-- ==== Sys2Proof/Machine/Constants.lean ====
section
/-! DEFINITION. The parameters of 00_scope R8 that the source or a decision fixes (log 13). F values are the
binary32 patterns that 95_test_vectors.md section 2 lists for the decimal literals of R8. -/

namespace Sys2Proof.Machine

/-- `+0.0`. -/
def fZero : F := 0x00000000#32

/-- `1.0`. -/
def fOne : F := 0x3F800000#32

/-- `5.0` (R106). -/
def fFive : F := 0x40A00000#32

/-- `10.0` (R106). -/
def fTen : F := 0x41200000#32

/-- `1000.0` (R136, R194). -/
def fThousand : F := 0x447A0000#32

/-- `POT_ALPHA` = 0.02 (R8, D12). -/
def potAlpha : F := 0x3CA3D70A#32

/-- `EPS_ON[ch]` = 0.015 for both channels (R8, R107, D14). -/
def epsOn : CvChan → F
  | .decay => 0x3C75C28F#32
  | .tone => 0x3C75C28F#32

/-- `EPS_OFF[ch]` = 0.030 for both channels (R8, R107, D14). -/
def epsOff : CvChan → F
  | .decay => 0x3CF5C28F#32
  | .tone => 0x3CF5C28F#32

/-- `OUT_LIMIT` = 1.2 (R8, R233, D28). -/
def outLimit : F := 0x3F99999A#32

/-- `-OUT_LIMIT`. -/
def outLimitNeg : F := 0xBF99999A#32

/-- `0.70`, the low end of the source's decay range (R193 a). -/
def decayLo : F := 0x3F333333#32

/-- `0.98`, the high end of the source's decay range (R193 a). -/
def decayHi : F := 0x3F7AE148#32

/-- `TAP_MIN_MS` (R8). -/
def tapMinMs : Nat := 50

/-- `TAP_MAX_MS` (R8). -/
def tapMaxMs : Nat := 2000

/-- `TAP_EXPIRE_MS` (R8). -/
def tapExpireMs : Nat := 1800

/-- `DEBOUNCE_MS` (R8). -/
def debounceMs : Nat := 25

/-- `LONG_MS` (R8). -/
def longMs : Nat := 800

end Sys2Proof.Machine
end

Requirement = From the records above, repeat exactly the lines from the one with "def decayLo : F := 0x3F333333#32" through the one with "def tapMaxMs : Nat := 2000", both included.

Task response =
def decayLo : F := 0x3F333333#32

/-- `0.98`, the high end of the source's decay range (R193 a). -/
def decayHi : F := 0x3F7AE148#32

/-- `TAP_MIN_MS` (R8). -/
def tapMinMs : Nat := 50

/-- `TAP_MAX_MS` (R8). -/
def tapMaxMs : Nat := 2000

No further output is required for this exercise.